V3.3 - Wood Shapers, part 3

Fences. Yep, that’s where we left off. So that’s where we shall resume.

On a shaper, the fence is placed on the table top and secured to the table with two long threaded rods, usually with knobs on top. The fence acts basically like the tables of a jointer, laid on their side. The infeed fence side controls the depth of the cut and the outfeed fence side supports the stock after it has passed the cutters. The biggest difference between the two is that the outfeed of the jointer is pretty much always higher than the infeed. That is not always true on a shaper. If the stock is not being removed from the entire edge of the workpiece, the outfeed fence will need to be level with the infeed so as to support it properly. Most shaper operations are this way.
One of the most innovative fence systems to come along in the past 20 years was the segmented fence. This fence consists of fence “fingers” that are small slats of material and they can be adjusted to conform more closely to the cutters and guard outline for better support and dust collection. For best results the opening between the fence halves should never be more than is just enough to clear the cutters and/or guard.

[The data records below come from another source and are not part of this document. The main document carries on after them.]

/-! ### modStation -/

@[simp] theorem State.modStation_lineTime (s : State) (st : Nat) (f : Station → Station) :
    (s.modStation st f).lineTime = s.lineTime := rfl
@[simp] theorem State.modStation_stations (s : State) (st : Nat) (f : Station → Station) :
    (s.modStation st f).stations = s.stations.setIfInBounds st (f (s.station st)) := rfl
@[simp] theorem State.modStation_recipes (s : State) (st : Nat) (f : Station → Station) :
    (s.modStation st f).recipes = s.recipes := rfl
@[simp] theorem State.modStation_draft (s : State) (st : Nat) (f : Station → Station) :
    (s.modStation st f).draft = s.draft := rfl
@[simp] theorem State.modStation_hangers (s : State) (st : Nat) (f : Station → Station) :
    (s.modStation st f).hangers = s.hangers := rfl
@[simp] theorem State.modStation_startOrder (s : State) (st : Nat) (f : Station → Station) :
    (s.modStation st f).startOrder = s.startOrder := rfl
@[simp] theorem State.modStation_admissions (s : State) (st : Nat) (f : Station → Station) :
    (s.modStation st f).admissions = s.admissions := rfl
@[simp] theorem State.modStation_baths (s : State) (st : Nat) (f : Station → Station) :
    (s.modStation st f).baths = s.baths := rfl
@[simp] theorem State.modStation_moves (s : State) (st : Nat) (f : Station → Station) :
    (s.modStation st f).moves = s.moves := rfl
@[simp] theorem State.modStation_moveCounter (s : State) (st : Nat) (f : Station → Station) :
    (s.modStation st f).moveCounter = s.moveCounter := rfl
@[simp] theorem State.modStation_gantryA (s : State) (st : Nat) (f : Station → Station) :
    (s.modStation st f).gantryA = s.gantryA := rfl
@[simp] theorem State.modStation_gantryB (s : State) (st : Nat) (f : Station → Station) :
    (s.modStation st f).gantryB = s.gantryB := rfl
@[simp] theorem State.modStation_guardGap (s : State) (st : Nat) (f : Station → Station) :
    (s.modStation st f).guardGap = s.guardGap := rfl
@[simp] theorem State.modStation_channels (s : State) (st : Nat) (f : Station → Station) :
    (s.modStation st f).channels = s.channels := rfl
@[simp] theorem State.modStation_gasLimit (s : State) (st : Nat) (f : Station → Station) :
    (s.modStation st f).gasLimit = s.gasLimit := rfl
@[simp] theorem State.modStation_mode (s : State) (st : Nat) (f : Station → Station) :
    (s.modStation st f).mode = s.mode := rfl
@[simp] theorem State.modStation_holdAt (s : State) (st : Nat) (f : Station → Station) :
    (s.modStation st f).holdAt = s.holdAt := rfl
@[simp] theorem State.modStation_grace (s : State) (st : Nat) (f : Station → Station) :
    (s.modStation st f).grace = s.grace := rfl
@[simp] theorem State.modStation_lines (s : State) (st : Nat) (f : Station → Station) :
    (s.modStation st f).lines = s.lines := rfl
@[simp] theorem State.modStation_port0 (s : State) (st : Nat) (f : Station → Station) :
    (s.modStation st f).port0 = s.port0 := rfl
@[simp] theorem State.modStation_port1 (s : State) (st : Nat) (f : Station → Station) :
    (s.modStation st f).port1 = s.port1 := rfl
@[simp] theorem State.modStation_port2 (s : State) (st : Nat) (f : Station → Station) :
    (s.modStation st f).port2 = s.port2 := rfl
@[simp] theorem State.modStation_alarmDelay (s : State) (st : Nat) (f : Station → Station) :
    (s.modStation st f).alarmDelay = s.alarmDelay := rfl
@[simp] theorem State.modStation_alarm (s : State) (st : Nat) (f : Station → Station) :
    (s.modStation st f).alarm = s.alarm := rfl
@[simp] theorem State.modStation_pending (s : State) (st : Nat) (f : Station → Station) :
    (s.modStation st f).pending = s.pending := rfl

/-! ### setBath -/

@[simp] theorem State.setBath_lineTime (s : State) (st : Nat) (b : Option Bath) :
    (s.setBath st b).lineTime = s.lineTime := rfl
@[simp] theorem State.setBath_stations (s : State) (st : Nat) (b : Option Bath) :
    (s.setBath st b).stations = s.stations := rfl
@[simp] theorem State.setBath_recipes (s : State) (st : Nat) (b : Option Bath) :
    (s.setBath st b).recipes = s.recipes := rfl
@[simp] theorem State.setBath_draft (s : State) (st : Nat) (b : Option Bath) :
    (s.setBath st b).draft = s.draft := rfl
@[simp] theorem State.setBath_hangers (s : State) (st : Nat) (b : Option Bath) :
    (s.setBath st b).hangers = s.hangers := rfl
@[simp] theorem State.setBath_startOrder (s : State) (st : Nat) (b : Option Bath) :
    (s.setBath st b).startOrder = s.startOrder := rfl
@[simp] theorem State.setBath_admissions (s : State) (st : Nat) (b : Option Bath) :
    (s.setBath st b).admissions = s.admissions := rfl
@[simp] theorem State.setBath_baths (s : State) (st : Nat) (b : Option Bath) :
    (s.setBath st b).baths = s.baths.setIfInBounds st b := rfl
@[simp] theorem State.setBath_moves (s : State) (st : Nat) (b : Option Bath) :
    (s.setBath st b).moves = s.moves := rfl
@[simp] theorem State.setBath_moveCounter (s : State) (st : Nat) (b : Option Bath) :
    (s.setBath st b).moveCounter = s.moveCounter := rfl
@[simp] theorem State.setBath_gantryA (s : State) (st : Nat) (b : Option Bath) :
    (s.setBath st b).gantryA = s.gantryA := rfl
@[simp] theorem State.setBath_gantryB (s : State) (st : Nat) (b : Option Bath) :
    (s.setBath st b).gantryB = s.gantryB := rfl
@[simp] theorem State.setBath_guardGap (s : State) (st : Nat) (b : Option Bath) :
    (s.setBath st b).guardGap = s.guardGap := rfl
@[simp] theorem State.setBath_channels (s : State) (st : Nat) (b : Option Bath) :
    (s.setBath st b).channels = s.channels := rfl
@[simp] theorem State.setBath_gasLimit (s : State) (st : Nat) (b : Option Bath) :
    (s.setBath st b).gasLimit = s.gasLimit := rfl
@[simp] theorem State.setBath_mode (s : State) (st : Nat) (b : Option Bath) :
    (s.setBath st b).mode = s.mode := rfl
@[simp] theorem State.setBath_holdAt (s : State) (st : Nat) (b : Option Bath) :
    (s.setBath st b).holdAt = s.holdAt := rfl
@[simp] theorem State.setBath_grace (s : State) (st : Nat) (b : Option Bath) :
    (s.setBath st b).grace = s.grace := rfl
@[simp] theorem State.setBath_lines (s : State) (st : Nat) (b : Option Bath) :
    (s.setBath st b).lines = s.lines := rfl
@[simp] theorem State.setBath_port0 (s : State) (st : Nat) (b : Option Bath) :
    (s.setBath st b).port0 = s.port0 := rfl
@[simp] theorem State.setBath_port1 (s : State) (st : Nat) (b : Option Bath) :
    (s.setBath st b).port1 = s.port1 := rfl
@[simp] theorem State.setBath_port2 (s : State) (st : Nat) (b : Option Bath) :
    (s.setBath st b).port2 = s.port2 := rfl
@[simp] theorem State.setBath_alarmDelay (s : State) (st : Nat) (b : Option Bath) :
    (s.setBath st b).alarmDelay = s.alarmDelay := rfl
@[simp] theorem State.setBath_alarm (s : State) (st : Nat) (b : Option Bath) :
    (s.setBath st b).alarm = s.alarm := rfl
@[simp] theorem State.setBath_pending (s : State) (st : Nat) (b : Option Bath) :
    (s.setBath st b).pending = s.pending := rfl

Speaking of guards, there are two basic types for most shapers. The “ring guard” is, as it sounds, a small ring that is mounted on an overhanging arm and it encircles the top of the spindle. The most familiar shaper guard nowadays is the polycarbonate/Lexan, clear or orange-colored disc guard with the rounded edge. It sits on top of the cutter(s) and comes with bushings and washer kits to allow it to fit most spindles. This disc has a high-speed, pre-lubricated ball bearing center that mounts directly on the spindle. It keeps the operators fingers out of harms way, away from the revolving cutter. It minimizes flying chips and yet allows excellent vision to see the work as it is being shaped.
One of the most necessary parts of a shaper is the sliding jig. Its purpose is to clamp the work securely so that it can be advanced into the cutters. It is primarily used in creating return moldings across the ends of narrow strips.
Of course each shaper has an on/off switch and most of them are mounted within easy access of the operator. Some shapers have a movable arm that can be raised above the rear of the table for very good switch access. The switch for reversing the motor is usually on the side of the motor itself.